Les deux princes - Nicholas Dukagjini et Lekë Zaharia Altisferi - se disputaient pour savoir qui allait épouser Irène Dushmani, fille unique de Lekë Dushmani, prince de Zadrima (en). En 1445, les princes albanais avaient été invités au mariage de la sœur cadette de Skanderbeg, Mamica, qui était mariée à Muzaka Thopia. Irene fit son apparition pendant le mariage et c'est à ce moment que les hostilités débutèrent[4]. Dukagjini demanda à Irene de l'épouser, mais Zaharia, alors ivre, le vit et agressa Dukagjini.
Certains princes tentèrent de s'interposer, mais l'unique résultat fut que plus de personnes furent impliquées dans le conflit. Plusieurs personnes furent tuées ou blessées avant que la paix ne puisse être rétablie[1] - [5]. Aucun des deux antagonistes ne fut blessé. Toutefois, après l'événement, Dukagjini se sentit moralement humilié[3].
La mort de Zaharia laissa sa principauté sans aucun successeur. En conséquence, sa mère remit la forteresse à l'Albanie vénitienne, alors sous domination de la République de Venise[2] - [6] - [7]. Skanderbeg exigea des légats vénitiens que Dagnum (ainsi que Sati (en), Gladri et Dushmani, qui avaient été annexés par Venise) soit restitué à la Ligue. La forteresse permettait entre autres le contrôle d'une route commerciale importante. Mais Venise refusa, ce qui servit de casus belli pour Skanderbeg qui se prépara pour une guerre contre la République[2] - [8] - [9].

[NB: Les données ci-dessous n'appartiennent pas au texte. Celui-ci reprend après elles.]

/-- 10_state R21: VF is written only by an instruction whose destination register is VF, by a block load
that reaches it, and as a flag, where it is 0 or 1. -/
def Obligations.FlagRegisterWriters : Prop :=
  ∀ (i : Instr) (s t : State), exec i s = .next t →
    match i with
    | .addReg _ _ | .sub _ _ | .subn _ _ | .shr _ _ | .shl _ _ | .drw _ _ _ =>
      t.V[s.params.flagReg] = 0 ∨ t.V[s.params.flagReg] = 1
    | .ldImm x _ | .addImm x _ | .ldReg x _ | .or x _ | .and x _ | .xor x _ | .rnd x _ | .ldVxDt x
    | .ldVxK x => x ≠ s.params.flagReg → t.V[s.params.flagReg] = s.V[s.params.flagReg]
    | .ldVxMem x => x < s.params.flagReg → t.V[s.params.flagReg] = s.V[s.params.flagReg]
    | _ => t.V = s.V

/-- 10_state R27: "no instruction reads `ST`": another value of `ST` changes no other effect of any
instruction. -/
def Obligations.NoInstructionReadsSoundTimer : Prop :=
  ∀ (i : Instr) (s t : State) (v : Byte), exec i s = .next t →
    ∃ u, exec i { s with ST := v } = .next u ∧ u = { t with ST := u.ST }

/-- 40_execution_cycle R115 and R116: KEY is read only by SKP, SKNP and LD_VX_K, RAND only by RND. -/
def Obligations.SamplesReadOnlyByTheirInstructions : Prop :=
  ∀ (i : Instr) (s t : State) (key : Option Byte) (rand : Byte), exec i s = .next t →
    ((∀ x, i ≠ .skp x) → (∀ x, i ≠ .sknp x) → (∀ x, i ≠ .ldVxK x) →
      exec i { s with input := { s.input with key := key } } =
        .next { t with input := { t.input with key := key } }) ∧
    ((∀ x nn, i ≠ .rnd x nn) →
      exec i { s with input := { s.input with rand := rand } } =
        .next { t with input := { t.input with rand := rand } })

/-! Encoding (30_encoding). -/

/-- 30_encoding R75 to R79: the disassembler reads back every well-formed instruction from its word, with
every operand at every value. -/
def Obligations.DecodeAfterEncode : Prop :=
  ∀ i : Instr, WellFormed i = true → disassemble (encode i) = .ok i

/-- 30_encoding R75 to R79, the other direction: a word that decodes is the encoding of what it decodes
to, which is well-formed; so no two words decode to one instruction. -/
def Obligations.EncodeAfterDecode : Prop :=
  ∀ (w : Word) (i : Instr), disassemble w = .ok i → encode i = w ∧ WellFormed i = true

/-- 30_encoding R81: the words that are no instruction are exactly five classes, by their nibbles. -/
def Obligations.UndecodableWords : Prop :=
  ∀ w : Word, (∃ e, disassemble w = .error e) ↔
    (w.toNat / 0x1000 = 5 ∧ w.toNat % 16 ≠ 0) ∨
    (w.toNat / 0x1000 = 8 ∧ w.toNat % 16 ∈ [8, 9, 10, 11, 12, 13, 15]) ∨
    (w.toNat / 0x1000 = 9 ∧ w.toNat % 16 ≠ 0) ∨
    (w.toNat / 0x1000 = 14 ∧ w.toNat % 256 ∉ [0x9E, 0xA1]) ∨
    (w.toNat / 0x1000 = 15 ∧ w.toNat % 256 ∉ [0x07, 0x0A, 0x15, 0x18, 0x1E, 0x29, 0x33, 0x55, 0x65])

/-- 30_encoding R77: only 0x00E0 and 0x00EE match more than one entry, and there CLS and RET win. -/
def Obligations.OnlyTwoWordsMatchTwice : Prop :=
  (∀ w : Word, 1 < (candidates catalog w).length ↔ w = 0x00E0 ∨ w = 0x00EE) ∧
  disassemble 0x00E0 = .ok .cls ∧ disassemble 0x00EE = .ok .ret

/-- 30_encoding R83: the order of the catalog does not change the answer, for any catalog and any
word. -/
def Obligations.CatalogOrderIrrelevant : Prop :=
  ∀ (c d : List Entry) (w : Word), c.Perm d → disassembleWith c w = disassembleWith d w

/-- Words written out from the templates of 30_encoding R75 decode to what they stand for, and words of
R81 to nothing (95_test_vectors V-DEC). -/
def Obligations.WordsDecodeAsListed : Prop :=
  disassemble 0x0ABC = .ok (.sys 0xABC) ∧ disassemble 0x2FFF = .ok (.call 0xFFF) ∧
  disassemble 0x3A55 = .ok (.seImm 0xA 0x55) ∧ disassemble 0x8126 = .ok (.shr 1 2) ∧
  disassemble 0xDABF = .ok (.drw 0xA 0xB 0xF) ∧ disassemble 0xE09E = .ok (.skp 0) ∧
  disassemble 0xFF65 = .ok (.ldVxMem 0xF) ∧ disassemble 0x5121 = .error (.noMatch 0x5121)

/-! Reset, load, invariants (10_state, 70_reset_and_hazards, 60_exceptions). -/

/-- 10_state R40: the font table, 16 glyphs of 5 bytes at 0x000, as reset leaves them. -/
def Obligations.FontTable : Prop :=
  (List.range 80).map (fun a => (byteAt State.reset a).toNat) =
    [0xF0, 0x90, 0x90, 0x90, 0xF0] ++ [0x20, 0x60, 0x20, 0x20, 0x70] ++
    [0xF0, 0x10, 0xF0, 0x80, 0xF0] ++ [0xF0, 0x10, 0xF0, 0x10, 0xF0] ++
    [0x90, 0x90, 0xF0, 0x10, 0x10] ++ [0xF0, 0x80, 0xF0, 0x10, 0xF0] ++
    [0xF0, 0x80, 0xF0, 0x90, 0xF0] ++ [0xF0, 0x10, 0x20, 0x40, 0x40] ++
    [0xF0, 0x90, 0xF0, 0x90, 0xF0] ++ [0xF0, 0x90, 0xF0, 0x10, 0xF0] ++
    [0xF0, 0x90, 0xF0, 0x90, 0x90] ++ [0xE0, 0x90, 0xE0, 0x90, 0xE0] ++
    [0xF0, 0x80, 0x80, 0x80, 0xF0] ++ [0xE0, 0x90, 0x90, 0x90, 0xE0] ++
    [0xF0, 0x80, 0xF0, 0x80, 0xF0] ++ [0xF0, 0x80, 0xF0, 0x80, 0x80]

/-- 10_state R34: what reset leaves, by construction (no program) and by a load, where the parameters fit
together. The values not in the source are the spec's decisions D3 to D5 and D19, which R34 states. -/
def Obligations.ResetValues : Prop :=
  AsReset Parameters.hardware Configuration.default [] State.reset ∧ State.reset.pc = 0x200 ∧
  (∀ (p : Parameters) (q : Bool) (hz : Int) (c : StackPolicy) (o : Bool) (d : Plane) (t : State),
    construct p q hz c o d = .ok t → AsReset p ⟨q, hz.toNat, c, o⟩ [] t) ∧
  (∀ (bytes : List Byte) (s t : State), s.params.Wf → load bytes s = .ok t → AsReset s.params s.config bytes t)

/-- The table of 00_scope R5: the widths and counts this hardware's State takes, and the values of the other
parameters as the state after reset holds them (log entry 11). -/
def Obligations.ParametersOfThisHardware : Prop :=
  Config.nregs = 16 ∧ Config.regWidth = 8 ∧ Config.pcWidth = 16 ∧ Config.iWidth = 16 ∧
  Config.stackDepth = 16 ∧ Config.spWidth = 4 ∧ Config.timerWidth = 8 ∧
  State.reset.params.memSize = 4096 ∧ State.reset.params.addrMask = 0x0FFF ∧
  State.reset.params.flagReg = 15 ∧ State.reset.params.programOrigin = 0x200 ∧
  State.reset.params.maxProgram = 3584 ∧ State.reset.params.fontBase = 0x000 ∧
  State.reset.params.glyphBytes = 5 ∧ State.reset.params.font.length = 80 ∧
  State.reset.params.displayWidth = 64 ∧ State.reset.params.displayHeight = 32 ∧
  State.reset.params.keyWidth = 4 ∧ State.reset.config.shiftQuirk = false ∧
  State.reset.config.clockHz = 300 ∧ State.reset.config.stackCheck = .strict
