-- ==== Sys2Proof/Tests/Slice0.lean ====
section
/-! SUPPORT. The model's own tests. Every expected value comes from 95_test_vectors (its row is named) or
from the encoding table 30_encoding R75; a theorem named `witness_<statement>` shows values that meet the
hypotheses of the obligation of that name, clause by clause. -/

namespace Sys2Proof.Tests

open Sys2Proof.Machine Sys2Proof.Claims

/-- A sample with no override, the given key, and RAND = 0 (95_test_vectors, conventions). -/
def sample (key : Option Byte) : TickInput := { overrideWord := none, key := key, rand := 0 }

/-- The state after reset at `pc`, with registers written and the coming tick's sample fixed. -/
def start (pc : Word) (regs : List (Reg × Byte)) : State :=
  regs.foldl (fun s xv => writeReg xv.1 xv.2 s)
    { State.reset with pc := pc, pending := [sample none] }

/-- The state one step after the word `w` is placed at `pc`. -/
def ticked (w : Nat) (s : State) : State :=
  match step (s.withFetchWord 16 w) with
  | .next t => t
  | .fault _ => s
  | .refused _ => s

/-- `s` under the `wrap` policy. -/
def wrapping (s : State) : State := { s with config := { s.config with stackCheck := .wrap } }

/-- `s` with the shift quirk on. -/
def quirky (s : State) : State := { s with config := { s.config with shiftQuirk := true } }

/-- The instruction a word decodes to. -/
def read (w : Word) : Option Instr := (disassemble w).toOption

/-! WellFormed refuses the two terms no word decodes to (30_encoding R77). -/

theorem test_wellformed_refuses_sys_at_cls : WellFormed (.sys 0x0E0) = false := by decide

theorem test_wellformed_refuses_sys_at_ret : WellFormed (.sys 0x0EE) = false := by decide

theorem test_wellformed_keeps_the_neighbours :
    WellFormed (.sys 0x0E1) = true ∧ WellFormed (.sys 0x0EF) = true ∧ WellFormed .cls = true ∧
    WellFormed .ret = true := by decide

/-! Decoding, every constructor once: words written out from the templates of 30_encoding R75. -/

theorem test_decode_control :
    [0x0ABC, 0x00E0, 0x00EE, 0x1234, 0x2FFF, 0x3A55, 0x4A55].map read =
    [some (.sys 0xABC), some .cls, some .ret, some (.jp 0x234), some (.call 0xFFF),
      some (.seImm 0xA 0x55), some (.sneImm 0xA 0x55)] := by decide

theorem test_decode_registers :
    [0x5120, 0x9120, 0x6555, 0x7FFF, 0x8120, 0x8121, 0x8122].map read =
    [some (.seReg 1 2), some (.sneReg 1 2), some (.ldImm 5 0x55), some (.addImm 0xF 0xFF),
      some (.ldReg 1 2), some (.or 1 2), some (.and 1 2)] := by decide

theorem test_decode_arithmetic :
    [0x8123, 0x8124, 0x8125, 0x8126, 0x8127, 0x812E, 0xCFA5].map read =
    [some (.xor 1 2), some (.addReg 1 2), some (.sub 1 2), some (.shr 1 2), some (.subn 1 2),
      some (.shl 1 2), some (.rnd 0xF 0xA5)] := by decide
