-- ==== Sys2Proof/Word.lean ====
section
/-! DEFINITION. The word types of the engine (00_scope.md R6, R8; 30_encoding.md R90). -/

namespace Sys2Proof

/-- A byte of message memory (20_memory.md R61). -/
abbrev Byte := BitVec 8

/-- A 32-bit word: every register, hash, schedule and working word (00_scope.md R6, WORD). -/
abbrev Word := BitVec 32

/-- A 64-bit value: SRC, LEN, BITLEN (10_state.md R20). -/
abbrev Dword := BitVec 64

/-- A host transaction word (30_encoding.md R91). -/
abbrev Htw := BitVec 40

/-- A micro-operation word (30_encoding.md R100). -/
abbrev Uop := BitVec 12

end Sys2Proof
end

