-- ==== Sys2Proof/Machine/Datapath.lean ====
section
/-! DEFINITION. The combinational functions of the datapath (40_datapath.md R120 to R128). None has
state, flags or exceptions (R131). ADD32 is the sum of `BitVec 32`, modulo 2^32 (R122). -/

namespace Sys2Proof.Machine

/-- ROTR for 1 ≤ n ≤ 31: the bits shifted out re-enter at the high end (R120). -/
def rotr (x : Word) (n : Nat) : Word := (x >>> n) ||| (x <<< (32 - n))

/-- SHR, the logical shift right (R121). -/
def shr (x : Word) (n : Nat) : Word := x >>> n

/-- CH, the choice function (R123). -/
def ch (e f g : Word) : Word := (e &&& f) ^^^ (~~~e &&& g)

/-- MAJ, the majority function (R124). -/
def maj (a b c : Word) : Word := (a &&& b) ^^^ (a &&& c) ^^^ (b &&& c)

/-- BSIG0, Σ0, written S0 (R125). -/
def bsig0 (a : Word) : Word := rotr a 2 ^^^ rotr a 13 ^^^ rotr a 22

/-- BSIG1, Σ1, written S1 (R126). -/
def bsig1 (e : Word) : Word := rotr e 6 ^^^ rotr e 11 ^^^ rotr e 25

/-- SSIG0, σ0, written s0; its third term is a shift (R127). -/
def ssig0 (x : Word) : Word := rotr x 7 ^^^ rotr x 18 ^^^ shr x 3

/-- SSIG1, σ1, written s1; its third term is a shift (R128). -/
def ssig1 (x : Word) : Word := rotr x 17 ^^^ rotr x 19 ^^^ shr x 10

end Sys2Proof.Machine
end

La Ligue envoya rapidement des émissaires chez ses voisins, Stefan I Crnojević (en) et Đurađ Branković. Branković, un seigneur du Despotate serbe également en conflit avec Venise au sujet de la Principauté de Zeta, afficha sa volonté d'aider Skanderbeg contre la République, mais pas contre l'Empire ottoman[2]. Les Vénitiens dépêchèrent un ambassadeur auprès de Skanderbeg : ils lui offraient 1 000 ducats pour renoncer à toutes ces prétentions sur Dagnum. En échange, les Albanais protégeraient le pays et garderaient les routes exemptes de violence. Skanderbeg refusa cependant cette offre et les hostilités continuèrent[10]. Les familles Spani et Dushmani (en) s'opposaient à la guerre contre Venise et n'y a participèrent pas.
Campagnes initiales
En décembre 1447[11], après avoir laissé une force protectrice de trois à quatre mille hommes commandée par Vrana Konti pour garder la frontière en cas d'incursion ottomane, Skanderbeg se dirigea vers Dagnum à la tête d'une troupe de 14 000 hommes. Il offrit à la garnison de Dagnum la possibilité de se rendre. A la suite de son rejet, il l'assiégea rapidement[2] - [8]. Dans le but de faire pression sur les Vénitiens, Skanderbeg se dirigea également vers Durazzo, alors une autre possession de l'Albanie vénitienne, et coupa la ville de ses approvisionnements locaux et de son commerce. Cette décision contraignit Venise à envoyer vers Durazzo deux galères initialement destinées à la Crète (également sous domination Vénitienne)[10].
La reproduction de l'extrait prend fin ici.